theorem keep_execRef25Loss {r₀ s : State} (kp : Keep r₀ s) :
    KeepRes r₀ (execRef25Loss s) := by
  unfold execRef25Loss
  try dsimp only
  repeat' first
    | with_reducible
        first
        | assumption | intro _ | apply KeepRes.of | apply keep_ite | apply keepRes_ite | apply keep_advFab
        | apply keep_shutDown
    | split
    | with_reducible first | apply keep_rec | rfl

/-! ### Machine/BringUp.lean -/

theorem keep_loadPanel {r₀ s : State} (kp : Keep r₀ s) :
    Keep r₀ (loadPanel s) := by
  unfold loadPanel
  try dsimp only
  repeat' first
    | with_reducible
        first
        | assumption | intro _ | apply keep_setReg
    | split
    | with_reducible first | apply keep_rec | rfl

theorem keep_endStep2 {r₀ s : State} (kp : Keep r₀ s) :
    Keep r₀ (endStep2 s) := by
  unfold endStep2
  try dsimp only
  repeat' first
    | with_reducible
        first
        | assumption | intro _ | apply keep_ite | apply keep_modMgr | apply keep_bumpBy | apply keep_bootField
        | apply keep_failBringup | apply keep_enterStep | apply keep_enableNext | apply keep_loadPanel
    | split
    | with_reducible first | apply keep_rec | rfl

theorem keep_endBoot {r₀ s : State} (kp : Keep r₀ s) (okA okB : Option (Bool × Bool)) :
    Keep r₀ (endBoot s okA okB) := by
  unfold endBoot
  extract_lets boot
  have hb : ∀ i ok, (boot i ok).count = i.count := by
    intro i ok
    show (match ok with | some k => romBoot s i k | none => i).count = i.count
    split
    · unfold romBoot runBank markFailed
      extract_lets pick good
      repeat' split
      all_goals rfl
    · rfl
  exact keep_endStep2 (kp.same (ha := hb ..) (hb := hb ..))

theorem keep_startKeepers {r₀ s : State} (kp : Keep r₀ s) :
    Keep r₀ (startKeepers s) := by
  unfold startKeepers
  try dsimp only
  repeat' first
    | with_reducible
        first
        | assumption | intro _ | apply keep_advFab | apply keep_enterStep | apply keep_modMgr
    | split
    | with_reducible first | apply keep_rec | rfl

theorem keep_readFuses {r₀ s : State} (kp : Keep r₀ s) (r : FuseReport) :
    Keep r₀ (readFuses s r) := by
  unfold readFuses
  try dsimp only
  repeat' first
    | with_reducible
        first
        | assumption | intro _ | apply keep_ite | apply keep_modKeeper | apply keep_modDie | apply keep_modMr
        | apply keep_modEdge
    | split
    | with_reducible first | apply keep_rec | rfl

theorem keep_addWrong {r₀ s : State} (kp : Keep r₀ s) (l : List Nat) :
    Keep r₀ (addWrong s l) := by
  unfold addWrong
  try dsimp only
  repeat' first
    | with_reducible
        first
        | assumption | intro _ | apply keep_foldl | apply keep_modMgr
    | split
    | with_reducible first | apply keep_rec | rfl

theorem keep_endLinks {r₀ s : State} (kp : Keep r₀ s) (reports : List LinkReport) :
    Keep r₀ (endLinks s reports) := by
  unfold endLinks
  try dsimp only
  repeat' first
    | with_reducible
        first
        | assumption | intro _ | apply keep_foldl | apply keep_countLink | apply keep_changeLink
    | split
    | with_reducible first | apply keep_rec | rfl

theorem keep_sendVouches {r₀ s : State} (kp : Keep r₀ s) :
    Keep r₀ (sendVouches s) := by
  unfold sendVouches
  try dsimp only
  repeat' first
    | with_reducible
        first
        | assumption | intro _ | apply keep_foldl | apply keep_fromRegAgent
    | split
    | with_reducible first | apply keep_rec | rfl

theorem keep_execTest {r₀ s : State} (kp : Keep r₀ s) (site nb : RouterId) (hcrcOk checkOk patternOk sigOk digestOk :
    Bool) :
    KeepRes r₀ (execTest site nb hcrcOk checkOk patternOk sigOk digestOk s) := by
  unfold execTest
  try dsimp only
  repeat' first
    | with_reducible
        first
        | assumption | intro _ | apply KeepRes.of | apply keep_ite | apply keepRes_ite | apply keep_modMgr
        | apply keep_addWrong
    | split
    | with_reducible first | apply keep_rec | rfl

theorem keep_execVouch {r₀ s : State} (kp : Keep r₀ s) :
    KeepRes r₀ (execVouch s) := by
  unfold execVouch
  try dsimp only
  repeat' first
    | with_reducible
        first
        | assumption | intro _ | apply KeepRes.of | apply keep_ite | apply keepRes_ite | apply keep_modMgr
        | apply keep_serveMgr
    | split
    | with_reducible first | apply keep_rec | rfl

theorem keep_removeDie {r₀ s : State} (kp : Keep r₀ s) (site : Nat) :
    Keep r₀ (removeDie s site) := by
  unfold removeDie
  try dsimp only
  repeat' first
    | with_reducible
        first
        | assumption | intro _ | apply keep_ite | apply keep_modMr | apply keep_modDie | apply keep_modEdge
        | apply keep_stopRouter
    | split
    | with_reducible first | apply keep_rec | rfl

theorem keep_settleManagers {r₀ s : State} (kp : Keep r₀ s) :
    Keep r₀ (settleManagers s) := by
  unfold settleManagers
  extract_lets out t up t2
  have ho : ∀ t b, Keep r₀ t → Keep r₀ (out t b) := by
    intro t b ht
    show Keep r₀ (if _ then _ else _)
    split
    · exact keep_setInst ht _ _ (Nat.le_refl _)
    · exact ht
  have ht : Keep r₀ t := ho _ _ (ho _ _ kp)
  split
  · exact keep_ite ht (keep_modMgr ht _)
  · exact keep_foldl _ (fun s a h => keep_openRegion h ..) _ _ (keep_modMgr (keep_failBringup ht _) _)

theorem keep_sendEcho {r₀ s : State} (kp : Keep r₀ s) (i : Nat) :
    Keep r₀ (sendEcho s i) := by
  unfold sendEcho
  try dsimp only
  repeat' first
    | with_reducible
        first
        | assumption | intro _ | apply keep_fromMgr
    | split
    | with_reducible first | apply keep_rec | rfl

theorem keep_endVote {r₀ s : State} (kp : Keep r₀ s) :
    Keep r₀ (endVote s) := by
  unfold endVote
  try dsimp only
  repeat' first
    | with_reducible
        first
        | assumption | intro _ | apply keep_ite | apply keep_foldl | apply keep_removeDie
        | apply keep_settleManagers | apply keep_modMgr | apply keep_sendEcho
    | split
    | with_reducible first | apply keep_rec | rfl

theorem keep_execDelayEcho {r₀ s : State} (kp : Keep r₀ s) (site : RouterId) :
    KeepRes r₀ (execDelayEcho site s) := by
  unfold execDelayEcho
  try dsimp only
  repeat' first
    | with_reducible
        first
        | assumption | intro _ | apply KeepRes.of | apply keep_ite | apply keepRes_ite | apply keep_serve
        | apply keep_sendEcho | apply keep_modKeeper | apply keep_fromRegAgent | apply keep_seeEpoch
    | split
    | with_reducible first | apply keep_rec | rfl

theorem keep_beginTraining {r₀ s : State} (kp : Keep r₀ s) :
    Keep r₀ (beginTraining s) := by
  unfold beginTraining
  try dsimp only
  repeat' first
    | with_reducible
        first
        | assumption | intro _ | apply keep_ite | apply keep_foldl | apply keep_enterStep | apply keep_modMr
    | split
    | with_reducible first | apply keep_rec | rfl

theorem keep_endPhase {r₀ s : State} (kp : Keep r₀ s) (links : List LinkReport) (wrong : List Nat) :
    Keep r₀ (endPhase s links wrong) := by
  unfold endPhase
  try dsimp only
  repeat' first
    | with_reducible
        first
        | assumption | intro _ | apply keep_ite | apply keep_endLinks | apply keep_advFab | apply keep_modMgr
        | apply keep_addWrong | apply keep_sendVouches | apply keep_endVote | apply keep_beginTraining
    | split
    | with_reducible first | apply keep_rec | rfl

theorem keep_hardRepair {r₀ s : State} (kp : Keep r₀ s) (n so : Nat) :
    Keep r₀ (hardRepair s n so) := by
  unfold hardRepair
  try dsimp only
  repeat' first
    | with_reducible
        first
        | assumption | intro _ | apply keep_ite | apply keep_modSec | apply keep_setMr | apply keep_bump
    | split
    | with_reducible first | apply keep_rec | rfl

theorem keep_trainStack {r₀ s : State} (kp : Keep r₀ s) (failTrain failRepair : List Nat) (repairs : List (Nat × Nat))
    (n : Nat) :
    Keep r₀ (trainStack s failTrain failRepair repairs n) := by
  unfold trainStack
  try dsimp only
  repeat' first
    | with_reducible
        first
        | assumption | intro _ | apply keep_ite | apply keep_foldl | apply keep_modSec | apply keep_modMr
        | apply keep_bumpBy | apply keep_hardRepair
    | split
    | with_reducible first | apply keep_rec | rfl

theorem keep_endStacks {r₀ s : State} (kp : Keep r₀ s) (failTrain failRepair : List Nat) (repairs : List (Nat × Nat)) :
    Keep r₀ (endStacks s failTrain failRepair repairs) := by
  unfold endStacks
  exact keep_sendDigests (keep_buildWells (keep_enterStep (keep_noMem (keep_foldl _ (fun s a h => keep_trainStack h ..) _ _ kp)) 8))

theorem keep_mapField {r₀ s : State} (kp : Keep r₀ s) (f : Nat) :
    Keep r₀ (mapField s f) := by
  unfold mapField
  try dsimp only
  repeat' first
    | with_reducible
        first
        | assumption | intro _ | apply keep_ite | apply keep_setFld | apply keep_modDie
    | split
    | with_reducible first | apply keep_rec | rfl

theorem keep_endStep9 {r₀ s : State} (kp : Keep r₀ s) :
    Keep r₀ (endStep9 s) := by
  unfold endStep9
  try dsimp only
  repeat' first
    | with_reducible
        first
        | assumption | intro _ | apply keep_ite | apply keep_foldl | apply keep_modQtr | apply keep_modMgr
        | apply keep_setReg | apply keep_stateEvent | apply keep_requestLock | apply keep_sendDmap
        | apply keep_startTraining | apply keep_enterStep | apply keep_modPower | apply keep_mapField
    | split
    | with_reducible first | apply keep_rec | rfl

theorem keep_execBringupStepEnd {r₀ s : State} (kp : Keep r₀ s) (r : StepReport) :
    KeepRes r₀ (execBringupStepEnd r s) := by
  unfold execBringupStepEnd
  try dsimp only
  repeat' first
    | with_reducible
        first
        | assumption | intro _ | apply KeepRes.of | apply keep_ite | apply keepRes_ite | apply keep_foldl
        | apply keep_when | apply keep_enterStep | apply keep_endStep3 | apply keep_endBoot | apply keep_startKeepers
        | apply keep_readFuses | apply keep_addWrong | apply keep_endPhase | apply keep_endStacks
        | apply keep_endStep9
    | split
    | with_reducible first | apply keep_rec | rfl

theorem keep_failFirmware {r₀ s : State} (kp : Keep r₀ s) (d : Nat) :
    Keep r₀ (failFirmware s d) := by
  unfold failFirmware
  try dsimp only
  repeat' first
    | with_reducible
        first
        | assumption | intro _ | apply keep_ite | apply keep_foldl | apply keep_setBoot | apply keep_modDie
    | split
    | with_reducible first | apply keep_rec | rfl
* * *
▶ What to work on
Set down again, word for word, the stretch of records from the line with "Keep r₀ (removeDie s site) := by" to the line with "(keep_modMgr ht _)", both of those lines included.

▶ Solution for this problem
    Keep r₀ (removeDie s site) := by
  unfold removeDie
  try dsimp only
  repeat' first
    | with_reducible
        first
        | assumption | intro _ | apply keep_ite | apply keep_modMr | apply keep_modDie | apply keep_modEdge
        | apply keep_stopRouter
    | split
    | with_reducible first | apply keep_rec | rfl

theorem keep_settleManagers {r₀ s : State} (kp : Keep r₀ s) :
    Keep r₀ (settleManagers s) := by
  unfold settleManagers
  extract_lets out t up t2
  have ho : ∀ t b, Keep r₀ t → Keep r₀ (out t b) := by
    intro t b ht
    show Keep r₀ (if _ then _ else _)
    split
    · exact keep_setInst ht _ _ (Nat.le_refl _)
    · exact ht
  have ht : Keep r₀ t := ho _ _ (ho _ _ kp)
  split
  · exact keep_ite ht (keep_modMgr ht _)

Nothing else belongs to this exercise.